Muted welcome for care White Paper

The Independent Care Group today gave a muted welcome to a long-awaited White Paper on the future of social care.

It welcomed parts of today’s White Paper, ‘People at the Heart of Care’, but ICG Chair Mike Padgham warned: “A vision without action is merely a dream.

“There is no promise of any extra funding, other than what has already been announced, to help recruit and retain the thousands of extra staff we need to tackle a growing crisis in the sector. And there is no real, bold, long-term plan for the total reform of the social care sector that everyone wants.

“There are measures to be welcomed in the White Paper, including plans to invest in staff training, extra care housing and in new technology. And I applaud the Government for setting out its 10-year vision to put ‘People at the Heart of Care’.

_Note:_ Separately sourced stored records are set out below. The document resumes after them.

/-! The Grader (R335 to R337, R343, R359 to R361, R364 to R368). -/

/-- R335 to R337, R343, R361, R365 to R368: a Grader with nothing in hand takes its tract's next request, and checks it; its pages are then
pending, and the next walk accepts it, or rejects it with the first broken rule. A binding is graded as a request for its library's image, or
takes an image that the context has admitted. A release drops a handle that nothing uses. A graded binding's entry takes its target, or fails.
The model's choices, no rule of the spec: the two events of an admission, and which function is served first (log entry 78); the handle, which is
reserved as the pages become pending (log entry 95); and what a binding reuses, and that all parked lanes of the context go on when it completes
(log entry 87). -/
def Obligations.GraderActs : Prop :=
  ∀ (s : State) (tract : Nat), Stored s → graderReady s tract = true →
    let admits := fun (r : AdmReq) => r.bind.isSome || (r.op != 2 && r.op != 3)
    let checks := fun (i : Instr) (u : State) (r : AdmReq) (refused : State → Nat → State) =>
      let v := takeUp u tract r
      (∀ code, checkRequest v tract r = .refuse code → Stored (refused v code) → exec i s = .next (refused v code)) ∧
      ∀ im gs code consts, checkRequest v tract r = .pass im gs code consts →
        let t := takeUp { v with seals := v.seals ++ pendingPages r v.nextHandle im code consts, nextHandle := v.nextHandle + 1 } tract
          { r with pending := some v.nextHandle, start := v.tick, read := some (gs, im) }
        Stored t → exec i s = .next t
    let acts := fun (i : Instr) (mine : AdmReq → Bool) =>
      (∀ u r, inHand s tract = none → nextRequest s tract = some (u, r) → mine r = true → r.bind = none →
        checks i u r fun v code => writeAdmission (putDown v tract) tract r (AdmOut.plain 2 0 code 0)) ∧
      ∀ r h gs im, inHand s tract = some r → mine r = true → r.result = none → r.pending = some h → r.read = some (gs, im) →
        (∀ j, gradeImage im gs r.priv.band r.desc.bindcnt = .error j → Stored (rejectRequest s tract r h im j) →
          exec i s = .next (rejectRequest s tract r h im j)) ∧
        ∀ x, gradeImage im gs r.priv.band r.desc.bindcnt = .ok x → Stored (acceptRequest s tract r h im x) →
          exec i s = .next (acceptRequest s tract r h im x)
    (∀ u r b e, inHand s tract = none → nextRequest s tract = some (u, r) → r.bind = some b →
      deviceRead u (r.who tract) (r.desc.bindbase + 64 * b.index) 64 = some e →
      let q := { r with words := [1, r.word 1, fieldAt e 8 4, fieldAt e 12 4, 0, 0, fieldAt e 0x20 4, fieldAt e 0x24 4, fieldAt e 0x28 4
                                 , 0, 0, 0, 0, 0, 0, 0] }
      let known := u.images.find? fun i => i.vf == r.vf && i.ctx == r.ctx && i.header == q.image
      (∀ i, known = some i → let t := takeUp u tract { q with result := some (some i.handle, 0) }
        Stored t → exec (.graderWalk tract) s = .next t) ∧
      (known = none → checks (.graderWalk tract) u q fun v _ =>
        takeUp v tract { q with result := some (none, (Config.unstatedRule u.draws).toNat) })) ∧
    acts (.graderWalk tract) admits ∧ acts (.readmit tract) (fun r => r.bind.isNone && r.op == 2) ∧
    (∀ u r, inHand s tract = none → nextRequest s tract = some (u, r) → r.bind = none → r.op = 3 →
      (releaseRefusal u tract r = 0 →
        let t := writeAdmission { dropSeals u r.old with images := u.images.filter fun i => i.handle != r.old } tract r (AdmOut.plain 0 r.old 0 0)
        Stored t → exec (.release tract) s = .next t) ∧
      (releaseRefusal u tract r ≠ 0 → let t := writeAdmission u tract r (AdmOut.plain 2 0 (releaseRefusal u tract r) 0)
        Stored t → exec (.release tract) s = .next t)) ∧
    (∀ vf ctx index r b h e pc,
      (s.admWait.find? fun e => e.2.graded vf ctx index) = some (tract, r) →
      r.bind = some b →
      let w := r.who tract
      let va := r.desc.bindbase + 64 * b.index
      (r.result = some (some h, 0) → deviceRead s w va 64 = some e → bindTo s b h (fieldAt e 4 4) = .inl pc →
        let t := unpark (bindStore (bindTarget (putDown s tract) w va pc h) w va 4 2) r.vf r.ctx
        Stored t → exec (.bindingComplete vf ctx index) s = .next t) ∧
      ∀ rule, r.result = some (none, rule) → ringRoom s (r.ring tract) 1 = true →
        let t := unpark (writeRecord (bindStore (putDown s tract) w va 4 3) (r.ring tract) (deviceRecord 0x78 0 0 rule 0)) r.vf r.ctx
        Stored t → exec (.bindingComplete vf ctx index) s = .next t)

“But whilst I appreciate that it is only a start, it is a very small start and well short of the bold action we were promised and which we need.”

Main concern is the lack of any new funding for the sector on top of the £1.8bn a year, over the next three years that the Government pledged earlier this year. Industry experts say social care needs an extra £10bn a year.

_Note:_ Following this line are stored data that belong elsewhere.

@[simp] theorem Lane.setReg_preds (l : Lane) (r : Nat) (w : Word) : (l.setReg r w).preds = l.preds := rfl
@[simp] theorem Lane.setReg_mode (l : Lane) (r : Nat) (w : Word) : (l.setReg r w).mode = l.mode := rfl
@[simp] theorem Lane.setReg_frames (l : Lane) (r : Nat) (w : Word) : (l.setReg r w).frames = l.frames := rfl
@[simp] theorem Lane.setReg_scnt (l : Lane) (r : Nat) (w : Word) : (l.setReg r w).scnt = l.scnt := rfl
@[simp] theorem Lane.setReg_fpstat (l : Lane) (r : Nat) (w : Word) : (l.setReg r w).fpstat = l.fpstat := rfl
@[simp] theorem Lane.setReg_run (l : Lane) (r : Nat) (w : Word) : (l.setReg r w).run = l.run := rfl
@[simp] theorem Lane.setReg_pc (l : Lane) (r : Nat) (w : Word) : (l.setReg r w).pc = l.pc := rfl

@[simp] theorem Lane.setPred_regs (l : Lane) (p : Nat) (b : Bool) : (l.setPred p b).regs = l.regs := rfl
@[simp] theorem Lane.setPred_mode (l : Lane) (p : Nat) (b : Bool) : (l.setPred p b).mode = l.mode := rfl
@[simp] theorem Lane.setPred_frames (l : Lane) (p : Nat) (b : Bool) : (l.setPred p b).frames = l.frames := rfl
@[simp] theorem Lane.setPred_scnt (l : Lane) (p : Nat) (b : Bool) : (l.setPred p b).scnt = l.scnt := rfl
@[simp] theorem Lane.setPred_fpstat (l : Lane) (p : Nat) (b : Bool) : (l.setPred p b).fpstat = l.fpstat := rfl
@[simp] theorem Lane.setPred_run (l : Lane) (p : Nat) (b : Bool) : (l.setPred p b).run = l.run := rfl
@[simp] theorem Lane.setPred_pc (l : Lane) (p : Nat) (b : Bool) : (l.setPred p b).pc = l.pc := rfl

@[simp] theorem Lane.count_regs (l : Lane) (st up down : Nat) : (l.count st up down).regs = l.regs := rfl
@[simp] theorem Lane.count_preds (l : Lane) (st up down : Nat) : (l.count st up down).preds = l.preds := rfl
@[simp] theorem Lane.count_mode (l : Lane) (st up down : Nat) : (l.count st up down).mode = l.mode := rfl
@[simp] theorem Lane.count_frames (l : Lane) (st up down : Nat) : (l.count st up down).frames = l.frames := rfl
@[simp] theorem Lane.count_fpstat (l : Lane) (st up down : Nat) : (l.count st up down).fpstat = l.fpstat := rfl
@[simp] theorem Lane.count_run (l : Lane) (st up down : Nat) : (l.count st up down).run = l.run := rfl
@[simp] theorem Lane.count_pc (l : Lane) (st up down : Nat) : (l.count st up down).pc = l.pc := rfl

/-! Reads of a crew and a gang after a write. -/

/-- The crew found after a crew is replaced. -/
theorem State.crew?_setCrew (s : State) (c : Crew) (uid : Nat) :
    (s.setCrew c).crew? uid = if uid = c.uid then (s.crew? c.uid).map (fun _ => c) else s.crew? uid := by
  simp only [State.crew?, State.setCrew, State.mapCrew]
  rw [find_mapCrew c.uid uid (fun _ => c) s.crews (fun _ => rfl)]

theorem State.setCrew_setCrew (s : State) (c d : Crew) (h : d.uid = c.uid) : (s.setCrew c).setCrew d = s.setCrew d := by
  simp only [State.setCrew, State.mapCrew, h]
  rw [mapCrew_mapCrew _ _ _ _ (fun _ => rfl)]

@[simp] theorem Lane.reg_setReg (l : Lane) (r q : Nat) (w : Word) : (l.setReg r w).reg q = if q = r then w else l.reg q := by
  simp [Lane.reg, Lane.setReg]

@[simp] theorem Lane.reg_setPred (l : Lane) (p q : Nat) (b : Bool) : (l.setPred p b).reg q = l.reg q := rfl
@[simp] theorem Lane.pred_setReg (l : Lane) (p q : Nat) (w : Word) : (l.setReg q w).pred p = l.pred p := rfl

Mr Padgham said recent days had exposed the current crisis in social care after ADASS reported that services are “rapidly deteriorating” with half of councils responding to a care home closure or bankruptcy in the last six months.

Mr Padgham backed ADASS’s call for an immediate £1,000 bonus payment to help retain staff. ADASS found that some 400,000 people are now waiting for an assessment for their care needs.

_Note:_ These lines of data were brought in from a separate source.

-- ==== Sys2Proof/Laws/Issue.lean ====
section
/-!
SUPPORT. What issuing does, once for every instruction: the results of an instruction that is no switch point, and the end of a
switch point that traps no lane.
-/

namespace Sys2Proof.Machine

/-! What issues. -/

theorem State.crew?_uid {s : State} {uid : Nat} {c : Crew} (h : s.crew? uid = some c) : c.uid = uid := by
  have := List.find?_some h; simpa using this

/-- The issuing crew is found under its uid, its gang exists, and the entry heads that gang's frontier. -/
theorem issuing_spec {s : State} {x : Issue} (h : issuing s = some x) :
    s.crew? x.c.uid = some x.c ∧ x.g = x.c.gang x.k ∧ x.k < x.c.gangs.length ∧ ∃ es, x.g.frontier = x.e :: es := by
  unfold issuing at h
  split at h
  · cases h
  · split at h
    · cases h
    · split at h
      · cases h
      · rename_i uid k _ c hc _ e es hf
        cases h
        refine ⟨by rw [State.crew?_uid hc]; exact hc, rfl, ?_, es, hf⟩
        refine Decidable.byContradiction fun hk => ?_
        rw [Crew.gang_of_ge _ _ (by simpa using hk)] at hf
        simp [Gang.blank] at hf

/-- The gang of a crew that was put in place of the issuing one. -/
theorem gang_setCrew {s : State} {x : Issue} (h : issuing s = some x) (c : Crew) (hc : c.uid = x.c.uid) (j : Nat) :
    (s.setCrew c).gang x.c.uid j = c.gang j := by
  have hx := (issuing_spec h).1
  simp [State.gang, State.crew?_setCrew, hc, hx]

/-- The issuing gang after it was replaced. -/
theorem now_setGang {s : State} {x : Issue} (h : issuing s = some x) (g : Gang) :
    (s.setCrew (x.c.setGang x.k g)).gang x.c.uid x.k = g := by
  have hk := (issuing_spec h).2.2.1
  rw [gang_setCrew h (x.c.setGang x.k g) rfl]
  simp [Crew.setGang, Crew.mapGang_gang, hk]

/-! Results. -/

theorem writeRegs_reg (x : Lane) (r q : Nat) (ws : List Word) :
    (writeRegs x r ws).reg q = if r ≤ q ∧ q < r + ws.length then ws.getD (q - r) 0#32 else x.reg q := by
  induction ws generalizing x r with
  | nil =>
    have : ¬ (r ≤ q ∧ q < r + 0) := by omega
    simp only [writeRegs, List.length_nil, if_neg this]
  | cons w ws ih =>
    simp only [writeRegs, ih, Lane.reg_setReg, List.length_cons]
    by_cases hq : q = r
    · subst hq; rw [if_neg (by omega), if_pos rfl, if_pos (by omega)]; simp
    · by_cases hr : r + 1 ≤ q ∧ q < r + 1 + ws.length
      · have e : q - r = (q - (r + 1)) + 1 := by omega
        rw [if_pos hr, if_pos (by omega), e]; simp
      · rw [if_neg hr, if_neg hq, if_neg (by omega)]

theorem writeRegs_same (x : Lane) (r : Nat) (ws : List Word) :
    (writeRegs x r ws).preds = x.preds ∧ (writeRegs x r ws).mode = x.mode ∧ (writeRegs x r ws).frames = x.frames ∧
    (writeRegs x r ws).scnt = x.scnt ∧ (writeRegs x r ws).fpstat = x.fpstat ∧ (writeRegs x r ws).run = x.run ∧
    (writeRegs x r ws).pc = x.pc := by
  induction ws generalizing x r with
  | nil => simp [writeRegs]
  | cons w ws ih => simpa [writeRegs] using ih (x.setReg r w) (r + 1)

theorem writePreds_pred (x : Lane) (ps : List (Nat × Bool)) (p : Nat) (h : p < 15) :
    (writePreds x ps).pred p = predAfter ps (x.pred p) p := by
  induction ps generalizing x with
  | nil => rfl
  | cons q t ih => obtain ⟨q, b⟩ := q; simp [writePreds, predAfter, ih, Lane.pred_setPred _ _ _ _ h]

theorem writePreds_same (x : Lane) (ps : List (Nat × Bool)) :
    (writePreds x ps).regs = x.regs ∧ (writePreds x ps).mode = x.mode ∧ (writePreds x ps).frames = x.frames ∧
    (writePreds x ps).scnt = x.scnt ∧ (writePreds x ps).fpstat = x.fpstat ∧ (writePreds x ps).run = x.run ∧
    (writePreds x ps).pc = x.pc := by
  induction ps generalizing x with
  | nil => simp [writePreds]
  | cons q t ih => obtain ⟨q, b⟩ := q; simpa [writePreds] using ih (x.setPred q b)

/-- What one lane's results leave of that lane. -/
def laneAfter (h : Hdr) (d : Opnd) (o : LaneOut) (x : Lane) : Lane :=
  let y : Lane := { writePreds x o.preds with fpstat := x.fpstat ||| o.flags }
  if h.nwb then y
  else match d with
    | .v r => writeRegs y r.val o.words
    | _ => y

theorem laneAfter_reg (h : Hdr) (d : Opnd) (o : LaneOut) (x : Lane) (r : Nat) :
    (laneAfter h d o x).reg r = regAfter h d true o.words (x.reg r) r := by
  have e : ({ writePreds x o.preds with fpstat := x.fpstat ||| o.flags } : Lane).reg r = x.reg r := by
    simp [Lane.reg, (writePreds_same x o.preds).1]
  unfold laneAfter regAfter
  cases hn : h.nwb <;> cases d <;> simp [e, writeRegs_reg]

theorem laneAfter_same (h : Hdr) (d : Opnd) (o : LaneOut) (x : Lane) :
    (laneAfter h d o x).preds = (writePreds x o.preds).preds ∧ (laneAfter h d o x).fpstat = x.fpstat ||| o.flags ∧
    (laneAfter h d o x).mode = x.mode ∧ (laneAfter h d o x).frames = x.frames ∧ (laneAfter h d o x).scnt = x.scnt ∧
    (laneAfter h d o x).run = x.run ∧ (laneAfter h d o x).pc = x.pc := by
  obtain ⟨_, hm, hf, hs, _, hr, hp⟩ := writePreds_same x o.preds
  unfold laneAfter
  cases hn : h.nwb <;> cases d <;> simp [hm, hf, hs, hr, hp, writeRegs_same]

/-- One lane's results, as a change of that lane and of the gang-uniform registers. -/
theorem writeOuts_cons (g : Gang) (h : Hdr) (low : Nat) (d : Opnd) (l : Nat) (o : LaneOut) (t : List (Nat × LaneOut)) :
    ∃ gs, writeOuts g h low d ((l, o) :: t) = writeOuts { g.mapLane l (laneAfter h d o) with g := gs } h low d t ∧
      ∀ r, sget 0#32 gs r = if l = low then gregAfter h d true o.words (sget 0#32 g.g r) r else sget 0#32 g.g r := by
  have wg : ∀ (t : List (Nat × Word)) (q r : Nat) (ws : List Word), sget 0#32 (writeG t q ws) r =
      if q ≤ r ∧ r < q + ws.length then ws.getD (r - q) 0#32 else sget 0#32 t r := by
    intro t q r ws
    induction ws generalizing t q with
    | nil =>
      have : ¬ (q ≤ r ∧ r < q + 0) := by omega
      simp only [writeG, List.length_nil, if_neg this]
    | cons w ws ih =>
      simp only [writeG, ih, sget_sput, List.length_cons]
      by_cases hq : r = q
      · subst hq; rw [if_neg (by omega), if_pos rfl, if_pos (by omega)]; simp
      · by_cases hr : q + 1 ≤ r ∧ r < q + 1 + ws.length
        · have e : r - q = (r - (q + 1)) + 1 := by omega
          rw [if_pos hr, if_pos (by omega), e]; simp
        · rw [if_neg hr, if_neg hq, if_neg (by omega)]
  have e0 : ∀ g1, (if h.nwb then (g.mapLane l fun x => { writePreds x o.preds with fpstat := x.fpstat ||| o.flags })
      else writeOpnd (g.mapLane l fun x => { writePreds x o.preds with fpstat := x.fpstat ||| o.flags }) low l d o.words) = g1 →
        writeOuts g h low d ((l, o) :: t) = writeOuts g1 h low d t := fun g1 e => by rw [← e]; rfl
  have ef : ∀ f, (∀ x, f x = laneAfter h d o x) → modifyNth g.lanes l f = modifyNth g.lanes l (laneAfter h d o) :=
    fun f hf => by rw [funext hf]
  cases hn : h.nwb
  · cases d with
    | v q =>
      refine ⟨g.g, e0 _ ?_, by simp [gregAfter]⟩
      simp only [hn, Bool.false_eq_true, if_false, writeOpnd, Gang.mapLane, modifyNth_modifyNth]
      rw [ef _ fun x => by simp [laneAfter, hn]]
    | b q =>
      refine ⟨g.g, e0 _ ?_, by simp [gregAfter]⟩
      simp only [hn, Bool.false_eq_true, if_false, writeOpnd, Gang.mapLane]
      rw [ef _ fun x => by simp [laneAfter, hn]]
    | vz =>
      refine ⟨g.g, e0 _ ?_, by simp [gregAfter]⟩
      simp only [hn, Bool.false_eq_true, if_false, writeOpnd, Gang.mapLane]
      rw [ef _ fun x => by simp [laneAfter, hn]]
    | g q =>
      refine ⟨if l = low then writeG g.g q.val o.words else g.g, e0 _ ?_, ?_⟩
      · simp only [hn, Bool.false_eq_true, if_false, writeOpnd, Gang.mapLane]
        rw [ef _ fun x => by simp [laneAfter, hn]]
        split <;> rfl
      · intro r
        split
        · simp [wg, gregAfter, hn]
        · rfl
  · refine ⟨g.g, e0 _ ?_, ?_⟩
    · simp only [hn, if_true, Gang.mapLane]
      rw [ef _ fun x => by simp [laneAfter, hn]]
    · intro r; cases d <;> simp [gregAfter, hn]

Trade union Unison reported that there are currently not enough care staff to look after care and nursing home residents even during their final hours.

Mr Padgham said the sector urgently needed more “boots on the ground” to cope with the ongoing staffing crisis, alongside the extra pressures of winter and Covid-19, including the new variant.

“Before the pandemic there were more than 100,000 care staff vacancies.

“The Government’s “no jab, no job” policy has added many more thousands to that shortage – maybe as many as the 60,000 the Government itself feared.

“We were already in the eye of a perfect storm, with exhausted and burnt-out carers battling to provide the best care they can as winter sets in; the impact of “no jab, no job” and an inability to recruit from overseas because of Brexit. “Today’s White Paper is welcome but it is short of support for the here and now, which is what care providers are having to face.”

Some £8bn has been cut from social care since 2010 and pre-pandemic some 1.5m people were not getting the care they needed.

The ICG wants to see urgent support for care staff, starting with the payment of a staff bonus, to get more people into the sector to provide care.

Further ahead, it wants to see root and branch reform of the care system to revolutionise the way we look after older and vulnerable people and reward those who provide the care.

The ICG wants to see:

  • A root and branch overhaul of the way social care is planned and funded
  • NHS care and social care merged and managed locally or nationally
  • Extra funding for social care, funded by taxation
  • Dementia treated and funded like other high priority illnesses
  • A fixed percentage of GDP to be spent on social care
  • Proper pay, conditions and career structure for carers
  • Social care businesses to be zero-rated for VAT.